Carroll M. Bierman (October 22, 1918 – March 22, 1970) was an American Thoroughbred horse racing jockey born in Centralia, Illinois. In 1940, he won the Kentucky Derby on Gallahadion in an upset over heavily favored Bimelech. That Derby ride is considered one of the best by a jockey in America's great race. Gallahadion paid $72.40 on a $2 bet for winning the "Run for the Roses" in the colors of Ethel V. Mars, of the Mars Candy fortune. He rode in the Kentucky Derby four times and finished 3rd, 4th, and 6th in the other three. He also won the 1939 Santa Anita Derby aboard the filly Ciencia.

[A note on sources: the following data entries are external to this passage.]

theorem keeps_forceChangeReceive (id : Nat) (op : ForceOp) (at_ : Nat) (s : State) :
    Keeps { cells := true, tsk := true, frc := true, lsk := true, pair := true, evr := true, out := true } s (forceChangeReceive id op at_ s) := by
  refine Keeps.start fun p s0 hp h => ?_
  unfold forceChangeReceive
  repeat' (first
    | ((with_reducible refine Parts.le_trans ?_ hp); exact rfl)
    | with_reducible assumption
    | (intro x; refine_lift have hx : Keeps p s0 x := ?_; ?_; on_goal 2 => unfold x; on_goal 1 => clear_value x)
    | (intro x; clear_value x)
    | lift_lets
    | split
    | with_reducible apply Keeps.via (keeps_saddle _ _)
    | with_reducible apply Keeps.via (keeps_applyForceOp _ _ _)
    | fail_if_no_progress ((with_reducible apply Keeps.upd hp) <;> [skip; (with_reducible rfl); (with_reducible rfl)]))

theorem keeps_acceptForce (op : ForceOp) (res : W32) (q : Req) (s : State) :
    Keeps { frc := true, lsk := true, pair := true, mir := true, ses := true, out := true } s (acceptForce op res q s) := by
  refine Keeps.start fun p s0 hp h => ?_
  unfold acceptForce
  repeat' (first
    | ((with_reducible refine Parts.le_trans ?_ hp); exact rfl)
    | with_reducible assumption
    | (intro x; clear_value x)
    | lift_lets
    | split
    | with_reducible apply Keeps.of_snd (by assumption)
    | with_reducible apply Keeps.via (keeps_saddle _ _)
    | with_reducible apply Keeps.via (keeps_freshId _)
    | with_reducible apply Keeps.via (keeps_oweOn _ _ _ _)
    | fail_if_no_progress ((with_reducible apply Keeps.upd hp) <;> [skip; (with_reducible rfl); (with_reducible rfl)]))

theorem keeps_frcSet (q : Req) (s : State) :
    Keeps { frc := true, lsk := true, pair := true, mir := true, ses := true, out := true } s (frcSet q s) := by
  refine Keeps.start fun p s0 hp h => ?_
  unfold frcSet
  repeat' (first
    | ((with_reducible refine Parts.le_trans ?_ hp); exact rfl)
    | with_reducible assumption
    | (intro x; clear_value x)
    | lift_lets
    | split
    | with_reducible apply Keeps.via (keeps_answer _ _ _ _)
    | with_reducible apply Keeps.via (keeps_acceptForce _ _ _ _))

theorem keeps_frcClear (q : Req) (s : State) :
    Keeps { frc := true, lsk := true, pair := true, mir := true, ses := true, out := true } s (frcClear q s) := by
  refine Keeps.start fun p s0 hp h => ?_
  unfold frcClear
  repeat' (first
    | ((with_reducible refine Parts.le_trans ?_ hp); exact rfl)
    | with_reducible assumption
    | (intro x; clear_value x)
    | lift_lets
    | split
    | with_reducible apply Keeps.via (keeps_answer _ _ _ _)
    | with_reducible apply Keeps.via (keeps_acceptForce _ _ _ _))

theorem keeps_frcClearall (q : Req) (s : State) :
    Keeps { frc := true, lsk := true, pair := true, mir := true, ses := true, out := true } s (frcClearall q s) := by
  refine Keeps.start fun p s0 hp h => ?_
  unfold frcClearall
  repeat' (first
    | ((with_reducible refine Parts.le_trans ?_ hp); exact rfl)
    | with_reducible assumption
    | split
    | with_reducible apply Keeps.via (keeps_answer _ _ _ _)
    | with_reducible apply Keeps.via (keeps_acceptForce _ _ _ _))

end Sys2Proof.Machine
end

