-- ==== Sys2Proof/Laws/KeepsUnits.lean ====
section
/-!
SUPPORT. What each operation of these files keeps: Hold, Change, Col, Panel, TimeBase, Digital, Islands, Memory, Image, Recorder, RegsIo, Restart, Power, Sessions.
-/

namespace Sys2Proof.Machine

/-! ### Operations of Machine/Hold.lean -/

theorem keeps_setHold (k : HoldFor) (q : Option SwitchReq) (s : State) :
    Keeps { tsk := true, lsk := true, lease := true } s (setHold k q s) := by
  refine Keeps.start fun p s0 hp h => ?_
  unfold setHold
  repeat' (first
    | with_reducible assumption
    | (intro x; clear_value x)
    | lift_lets
    | split
    | fail_if_no_progress ((with_reducible apply Keeps.upd hp) <;> [skip; (with_reducible rfl); (with_reducible rfl)]))

theorem keeps_seek (k : HoldFor) (q : SwitchReq) (s : State) :
    Keeps { tsk := true, lsk := true, pair := true, lease := true, out := true } s (seek k q s) := by
  refine Keeps.start fun p s0 hp h => ?_
  unfold seek
  repeat' (first
    | ((with_reducible refine Parts.le_trans ?_ hp); exact rfl)
    | with_reducible assumption
    | (intro x; refine_lift have hx : Keeps p s0 x := ?_; ?_; on_goal 2 => unfold x; on_goal 1 => clear_value x)
    | lift_lets
    | split
    | with_reducible apply Keeps.via (keeps_saddle _ _)
    | with_reducible apply Keeps.via (keeps_setHold _ _ _))

theorem keeps_openHold (k : HoldFor) (asker : Option Origin) (tag : W32) (s : State) :
    Keeps { tsk := true, lsk := true, pair := true, lease := true, out := true } s (openHold k asker tag s) := by
  refine Keeps.start fun p s0 hp h => ?_
  unfold openHold
  repeat' (first
    | ((with_reducible refine Parts.le_trans ?_ hp); exact rfl)
    | with_reducible assumption
    | with_reducible apply Keeps.via (keeps_seek _ _ _))

theorem keeps_releaseHolds (s : State) :
    Keeps { cells := true, tbAcc := true, tbLat := true, tsk := true, frc := true, laneA := true, laneB := true, lsk := true, pair := true, mir := true, links := true, io := true, can := true, ses := true, tel := true, evr := true, lcd := true, out := true } s (releaseHolds s) := by
  refine Keeps.start fun p s0 hp h => ?_
  unfold releaseHolds
  repeat' (first
    | ((with_reducible refine Parts.le_trans ?_ hp); exact rfl)
    | with_reducible assumption
    | with_reducible apply Keeps.via (keeps_releaseAllHeld _ _ _))

theorem keeps_abandon {p : Parts} {s0 : State} {k : HoldFor} {ended : SwitchReq → State → State} {q : SwitchReq} {s : State} (hp : ({ cells := true, tbAcc := true, tbLat := true, tsk := true, frc := true, laneA := true, laneB := true, lsk := true, pair := true, lease := true, mir := true, links := true, io := true, can := true, ses := true, tel := true, evr := true, lcd := true, out := true } : Parts).le p) (hended : ∀ x0 x1, Keeps p s0 x1 → Keeps p s0 (ended x0 x1))
    (h : Keeps p s0 s) : Keeps p s0 (abandon k ended q s) := by
  unfold abandon
  repeat' (first
    | ((with_reducible refine Parts.le_trans ?_ hp); exact rfl)
    | with_reducible assumption
    | (intro x; refine_lift have hx : Keeps p s0 x := ?_; ?_; on_goal 2 => unfold x; on_goal 1 => clear_value x)
    | (intro x; clear_value x)
    | lift_lets
    | split
    | with_reducible apply hended
    | with_reducible apply Keeps.via (keeps_setHold _ _ _)
    | with_reducible apply Keeps.via (keeps_seek _ _ _)
    | with_reducible apply Keeps.via (keeps_releaseHolds _))

theorem keeps_judgeVerdicts {p : Parts} {s0 : State} {k : HoldFor} {go ended : SwitchReq → State → State} {q : SwitchReq} {s : State} (hp : ({ cells := true, tbAcc := true, tbLat := true, tsk := true, frc := true, laneA := true, laneB := true, lsk := true, pair := true, lease := true, mir := true, links := true, io := true, can := true, ses := true, tel := true, evr := true, lcd := true, out := true } : Parts).le p) (hgo : ∀ x0 x1, Keeps p s0 x1 → Keeps p s0 (go x0 x1)) (hended : ∀ x0 x1, Keeps p s0 x1 → Keeps p s0 (ended x0 x1))
    (h : Keeps p s0 s) : Keeps p s0 (judgeVerdicts k go ended q s) := by
  unfold judgeVerdicts
  repeat' (first
    | ((with_reducible refine Parts.le_trans ?_ hp); exact rfl)
    | with_reducible assumption
    | split
    | with_reducible apply hgo
    | with_reducible apply Keeps.via (keeps_setHold _ _ _)
    | with_reducible apply keeps_abandon)

theorem keeps_atInstant {p : Parts} {s0 : State} {k : HoldFor} {go ended : SwitchReq → State → State} {s : State} (hp : ({ cells := true, tbAcc := true, tbLat := true, tsk := true, frc := true, laneA := true, laneB := true, lsk := true, pair := true, lease := true, mir := true, links := true, io := true, can := true, ses := true, tel := true, evr := true, lcd := true, out := true } : Parts).le p) (hgo : ∀ x0 x1, Keeps p s0 x1 → Keeps p s0 (go x0 x1)) (hended : ∀ x0 x1, Keeps p s0 x1 → Keeps p s0 (ended x0 x1))
    (h : Keeps p s0 s) : Keeps p s0 (atInstant k go ended s) := by
  unfold atInstant
  repeat' (first
    | ((with_reducible refine Parts.le_trans ?_ hp); exact rfl)
    | with_reducible assumption
    | (intro x; refine_lift have hx : Keeps p s0 x := ?_; ?_; on_goal 2 => unfold x; on_goal 1 => clear_value x)
    | (intro x; clear_value x)
    | lift_lets
    | split
    | with_reducible apply hended
    | with_reducible apply Keeps.via (keeps_saddle _ _)
    | with_reducible apply Keeps.via (keeps_setHold _ _ _)
    | with_reducible apply Keeps.via (keeps_seek _ _ _)
    | with_reducible apply keeps_judgeVerdicts)
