theorem keeps_imgOp (code : Nat) (arg : BitVec 4) (q : Req) (s : State) :
    Keeps { img := true, lsk := true, pair := true, ses := true, evr := true, lcd := true, out := true } s ((imgOp code arg).2 q s) := by
  unfold imgOp
  split
  · exact keeps_imgCmd rfl (fun q x h => Keeps.via (keeps_armCmd q x) rfl h) (.refl _ s)
  · exact keeps_imgCmd rfl (fun q x h => Keeps.via (keeps_disarmCmd q x) rfl h) (.refl _ s)
  · exact Keeps.mono (keeps_abortCmd q s) rfl
  · exact keeps_imgCmd rfl (fun q x h => Keeps.via (keeps_clearCmd q x) rfl h) (.refl _ s)
  · exact keeps_imgCmd rfl (fun q x h => Keeps.via (keeps_archiveCmd arg q x) rfl h) (.refl _ s)
  · exact keeps_imgCmd rfl (fun q x h => Keeps.via (keeps_restoreCmd arg q x) rfl h) (.refl _ s)
  · exact Keeps.mono (keeps_undefinedCode _ q s) rfl

theorem keeps_lskOp (code : Nat) (q : Req) (s : State) :
    Keeps { tsk := true, lsk := true, pair := true, lease := true, ses := true, evr := true, out := true } s ((lskOp code).2 q s) := by
  unfold lskOp
  split <;> first
    | exact Keeps.mono (keeps_commissionOff _ s) rfl
    | exact Keeps.mono (keeps_undefinedCode _ q s) rfl
    | exact Keeps.mono (keeps_recheckCmd _ s) rfl
    | exact Keeps.mono (keeps_commissionOn _ s) rfl

theorem keeps_pairOp (code : Nat) (q : Req) (s : State) :
    Keeps { tsk := true, frc := true, lsk := true, pair := true, lease := true, ses := true, evr := true, out := true, flight := true } s ((pairOp code).2 q s) := by
  unfold pairOp
  split <;> first
    | exact Keeps.mono (keeps_undefinedCode _ q s) rfl
    | exact Keeps.mono (keeps_resyncCmd _ _ s) rfl
    | exact Keeps.mono (keeps_swapCmd _ s) rfl

theorem keeps_lnkOp (code : Nat) (p : Fin 32) (s : State) (q : Req) (t : State) :
    Keeps { tsk := true, lsk := true, pair := true, mir := true, links := true, ses := true, evr := true, out := true } t ((lnkOp code p s).2 q t) := by
  unfold lnkOp
  split <;> first
    | exact Keeps.mono (keeps_restartStation _ _ t) rfl
    | exact Keeps.mono (keeps_retryStation _ _ t) rfl
    | exact Keeps.mono (keeps_undefinedCode _ q t) rfl
    | exact Keeps.mono (keeps_restartLink _ t) rfl

theorem keeps_chanOp (mk : Req → ChanCmd) (q : Req) (s : State) : Keeps { lsk := true, pair := true, mir := true, io := true, ses := true, out := true } s ((chanOp mk).2 q s) :=
  Keeps.via (keeps_hostCmd _ _ s) rfl (.refl _ s)

theorem keeps_chOp (code : Nat) (q : Req) (s : State) :
    Keeps { lsk := true, pair := true, mir := true, io := true, ses := true, out := true } s ((chOp code).2 q s) := by
  unfold chOp
  split <;> first
    | exact Keeps.mono (keeps_chanOp _ q s) rfl
    | exact Keeps.mono (keeps_undefinedCode _ q s) rfl

theorem keeps_claimOp (code : Nat) (q : Req) (s : State) :
    Keeps { img := true, lsk := true, pair := true, ses := true, evr := true, lcd := true, out := true } s ((claimOp code).2 q s) := by
  unfold claimOp
  split <;> first
    | exact Keeps.mono (keeps_acquire _ s) rfl
    | exact Keeps.mono (keeps_releaseClaim _ s) rfl
    | exact Keeps.mono (keeps_undefinedCode _ q s) rfl

theorem keeps_sesOp (code : Nat) (q : Req) (s : State) :
    Keeps { tsk := true, img := true, lsk := true, pair := true, lease := true, mir := true, links := true, io := true, ses := true, pwr := true, evr := true, lcd := true, mod := true, out := true } s ((sesOp code).2 q s) := by
  unfold sesOp
  split <;> first
    | exact Keeps.mono (keeps_sesClose _ s) rfl
    | exact Keeps.mono (keeps_undefinedCode _ q s) rfl
    | exact Keeps.mono (keeps_breakClaim _ s) rfl
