-- ==== Sys2Proof/Laws/KeepsCommands.lean ====
section
/-!
SUPPORT. What the meaning of each command keeps, when it answers a next state.
-/

namespace Sys2Proof.Machine

theorem keeps_chanCmd (code : Nat) (mk : Req → ChanCmd) (se : Fin 64) (s s1 : State) (e : chanCmd code mk se s = .next s1) :
    Keeps { lsk := true, pair := true, mir := true, io := true, ses := true, evr := true, out := true } s s1 := by
  cases e
  exact keeps_sessionCmd rfl (fun q x h => Keeps.via (keeps_hostCmd _ q x) rfl h) (.refl _ s)

theorem keeps_execAiConversionComplete (c : Fin 192) (code : BitVec 24) (m : AiInput) (s : State) (s1 : State) (e : execAiConversionComplete c code m s = .next s1) :
    Keeps { io := true } s s1 := by
  cases e
  refine Keeps.start fun p s0 hp h => ?_
  repeat' (first
    | ((with_reducible refine Parts.le_trans ?_ hp); exact rfl)
    | with_reducible assumption
    | lift_lets
    | with_reducible apply Keeps.via (keeps_aiConversionComplete _ _ _ _))

theorem keeps_execUrgentComplete (c : Fin 192) (code : BitVec 24) (m : AiInput) (s : State) (s1 : State) (e : execUrgentComplete c code m s = .next s1) :
    Keeps { io := true } s s1 := by
  cases e
  refine Keeps.start fun p s0 hp h => ?_
  repeat' (first
    | ((with_reducible refine Parts.le_trans ?_ hp); exact rfl)
    | with_reducible assumption
    | lift_lets
    | with_reducible apply Keeps.via (keeps_urgentComplete _ _ _ _))

theorem keeps_execOpenwireTestStart (c : Fin 192) (s : State) (s1 : State) (e : execOpenwireTestStart c s = .next s1) :
    Keeps { io := true } s s1 := by
  cases e
  refine Keeps.start fun p s0 hp h => ?_
  repeat' (first
    | ((with_reducible refine Parts.le_trans ?_ hp); exact rfl)
    | with_reducible assumption
    | lift_lets
    | with_reducible apply Keeps.via (keeps_openwireTestStart _ _))

theorem keeps_execOpenwireTestComplete (c : Fin 192) (obs : OwObs) (s : State) (s1 : State) (e : execOpenwireTestComplete c obs s = .next s1) :
    Keeps { io := true } s s1 := by
  cases e
  refine Keeps.start fun p s0 hp h => ?_
  repeat' (first
    | ((with_reducible refine Parts.le_trans ?_ hp); exact rfl)
    | with_reducible assumption
    | lift_lets
    | with_reducible apply Keeps.via (keeps_openwireTestComplete _ _ _))

theorem keeps_execCalibrationComplete (n : Fin 24) (factors : List (Fin 8 × W32 × W32)) (s : State) (s1 : State) (e : execCalibrationComplete n factors s = .next s1) :
    Keeps { io := true } s s1 := by
  cases e
  refine Keeps.start fun p s0 hp h => ?_
  repeat' (first
    | ((with_reducible refine Parts.le_trans ?_ hp); exact rfl)
    | with_reducible assumption
    | lift_lets
    | with_reducible apply Keeps.via (keeps_calibrationComplete _ _ _))

theorem keeps_execCjMeasurement (n : Fin 24) (temp : BitVec 16) (s : State) (s1 : State) (e : execCjMeasurement n temp s = .next s1) :
    Keeps { io := true } s s1 := by
  cases e
  refine Keeps.start fun p s0 hp h => ?_
  repeat' (first
    | ((with_reducible refine Parts.le_trans ?_ hp); exact rfl)
    | with_reducible assumption
    | lift_lets
    | with_reducible apply Keeps.via (keeps_cjMeasurement _ _ _))

theorem keeps_execCjFaultEnd (n : Fin 24) (s : State) (s1 : State) (e : execCjFaultEnd n s = .next s1) :
    Keeps { io := true } s s1 := by
  cases e
  refine Keeps.start fun p s0 hp h => ?_
  repeat' (first
    | ((with_reducible refine Parts.le_trans ?_ hp); exact rfl)
    | with_reducible assumption
    | lift_lets
    | with_reducible apply Keeps.via (keeps_cjFaultEnd _ _))

theorem keeps_execReadbackConversion (c : Fin 192) (value : W64) (ownMicro totalMicro : Nat) (vterm : Nat) (s : State) (s1 : State) (e : execReadbackConversion c value ownMicro totalMicro vterm s = .next s1) :
    Keeps { io := true } s s1 := by
  cases e
  refine Keeps.start fun p s0 hp h => ?_
  repeat' (first
    | ((with_reducible refine Parts.le_trans ?_ hp); exact rfl)
    | with_reducible assumption
    | lift_lets
    | with_reducible apply Keeps.via (keeps_readbackConversion _ _ _ _ _ _))

theorem keeps_execAoThermalCrossing (c : Fin 192) (temp : BitVec 16) (s : State) (s1 : State) (e : execAoThermalCrossing c temp s = .next s1) :
    Keeps { io := true } s s1 := by
  cases e
  refine Keeps.start fun p s0 hp h => ?_
  repeat' (first
    | ((with_reducible refine Parts.le_trans ?_ hp); exact rfl)
    | with_reducible assumption
    | lift_lets
    | with_reducible apply Keeps.via (keeps_aoThermalCrossing _ _ _))

theorem keeps_execComplianceEntry (c : Fin 192) (vterm : Nat) (deliveredMicro : Nat) (s : State) (s1 : State) (e : execComplianceEntry c vterm deliveredMicro s = .next s1) :
    Keeps { io := true } s s1 := by
  cases e
  refine Keeps.start fun p s0 hp h => ?_
  repeat' (first
    | ((with_reducible refine Parts.le_trans ?_ hp); exact rfl)
    | with_reducible assumption
    | lift_lets
    | with_reducible apply Keeps.via (keeps_complianceEntry _ _ _ _))

theorem keeps_execComplianceClearTimeout (c : Fin 192) (s : State) (s1 : State) (e : execComplianceClearTimeout c s = .next s1) :
    Keeps { io := true } s s1 := by
  cases e
  refine Keeps.start fun p s0 hp h => ?_
  repeat' (first
    | ((with_reducible refine Parts.le_trans ?_ hp); exact rfl)
    | with_reducible assumption
    | lift_lets
    | with_reducible apply Keeps.via (keeps_complianceClearTimeout _ _))

theorem keeps_execAoOpenLoopTimeout (c : Fin 192) (s : State) (s1 : State) (e : execAoOpenLoopTimeout c s = .next s1) :
    Keeps { io := true } s s1 := by
  cases e
  refine Keeps.start fun p s0 hp h => ?_
  repeat' (first
    | ((with_reducible refine Parts.le_trans ?_ hp); exact rfl)
    | with_reducible assumption
    | lift_lets
    | with_reducible apply Keeps.via (keeps_aoOpenLoopTimeout _ _))

theorem keeps_execVoltageOutputLeaseEnd (n : Fin 24) (s : State) (s1 : State) (e : execVoltageOutputLeaseEnd n s = .next s1) :
    Keeps { io := true } s s1 := by
  cases e
  refine Keeps.start fun p s0 hp h => ?_
  repeat' (first
    | ((with_reducible refine Parts.le_trans ?_ hp); exact rfl)
    | with_reducible assumption
    | lift_lets
    | with_reducible apply Keeps.via (keeps_voltageOutputLeaseEnd _ _))

theorem keeps_execPartnerShareVanished (n : Fin 24) (mask : Byte) (restoreMicros : Nat) (s : State) (s1 : State) (e : execPartnerShareVanished n mask restoreMicros s = .next s1) :
    Keeps { io := true } s s1 := by
  cases e
  refine Keeps.start fun p s0 hp h => ?_
  repeat' (first
    | ((with_reducible refine Parts.le_trans ?_ hp); exact rfl)
    | with_reducible assumption
    | lift_lets
    | with_reducible apply Keeps.via (keeps_partnerShareVanished _ _ _ _))

theorem keeps_execSlotFiring (lane : Lane) (tile : Fin 16384) (slot : Fin 16) (parity : Bool) (s : State) (s1 : State) (e : execSlotFiring lane tile slot parity s = .next s1) :
    Keeps { tsk := true, laneA := true, laneB := true } s s1 := by
  cases e
  refine Keeps.start fun p s0 hp h => ?_
  repeat' (first
    | ((with_reducible refine Parts.le_trans ?_ hp); exact rfl)
    | with_reducible assumption
    | lift_lets
    | split
    | with_reducible apply Keeps.via (keeps_laneDies _ _)
    | with_reducible apply Keeps.via (keeps_slotFiring _ _ _ _))

theorem keeps_execTokenHop (lane : Lane) (tile : Fin 16384) (dir : Fin 4) (s : State) (s1 : State) (e : execTokenHop lane tile dir s = .next s1) :
    Keeps { laneA := true, laneB := true } s s1 := by
  cases e
  refine Keeps.start fun p s0 hp h => ?_
  repeat' (first
    | ((with_reducible refine Parts.le_trans ?_ hp); exact rfl)
    | with_reducible assumption
    | lift_lets
    | with_reducible apply Keeps.via (keeps_tokenHop _ _ _ _))

theorem keeps_execRoutineStart (lane : Lane) (core : Fin 8) (s : State) (s1 : State) (e : execRoutineStart lane core s = .next s1) :
    Keeps { laneA := true, laneB := true } s s1 := by
  cases e
  refine Keeps.start fun p s0 hp h => ?_
  repeat' (first
    | ((with_reducible refine Parts.le_trans ?_ hp); exact rfl)
    | with_reducible assumption
    | lift_lets
    | with_reducible apply Keeps.via (keeps_routineStart _ _ _))

theorem keeps_execCoreInstruction (lane : Lane) (core : Fin 8) (op : CoreOp) (chk : LaneCheck) (s : State) (s1 : State) (e : execCoreInstruction lane core op chk s = .next s1) :
    Keeps { tsk := true, laneA := true, laneB := true, tel := true, evr := true, free := true } s s1 := by
  cases e
  refine Keeps.start fun p s0 hp h => ?_
  repeat' (first
    | ((with_reducible refine Parts.le_trans ?_ hp); exact rfl)
    | with_reducible assumption
    | lift_lets
    | with_reducible apply Keeps.via (keeps_coreInstruction _ _ _ _)
    | with_reducible apply Keeps.via (keeps_laneCheck _ _ _))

On September 19 of 1942, in one of the great races of the American Turf, Bierman rode Preakness Stakes winner Alsab to victory over 1941 U.S. Triple Crown Champion Whirlaway in a famous match race at Narragansett Park.

Bierman's burgeoning career was interrupted by service with the United States Navy during World War II. Discharged in May 1945, he returned to racing after a fitness regimen designed to shed the weight he had gained.

He was a founding member of the Jockeys' Guild.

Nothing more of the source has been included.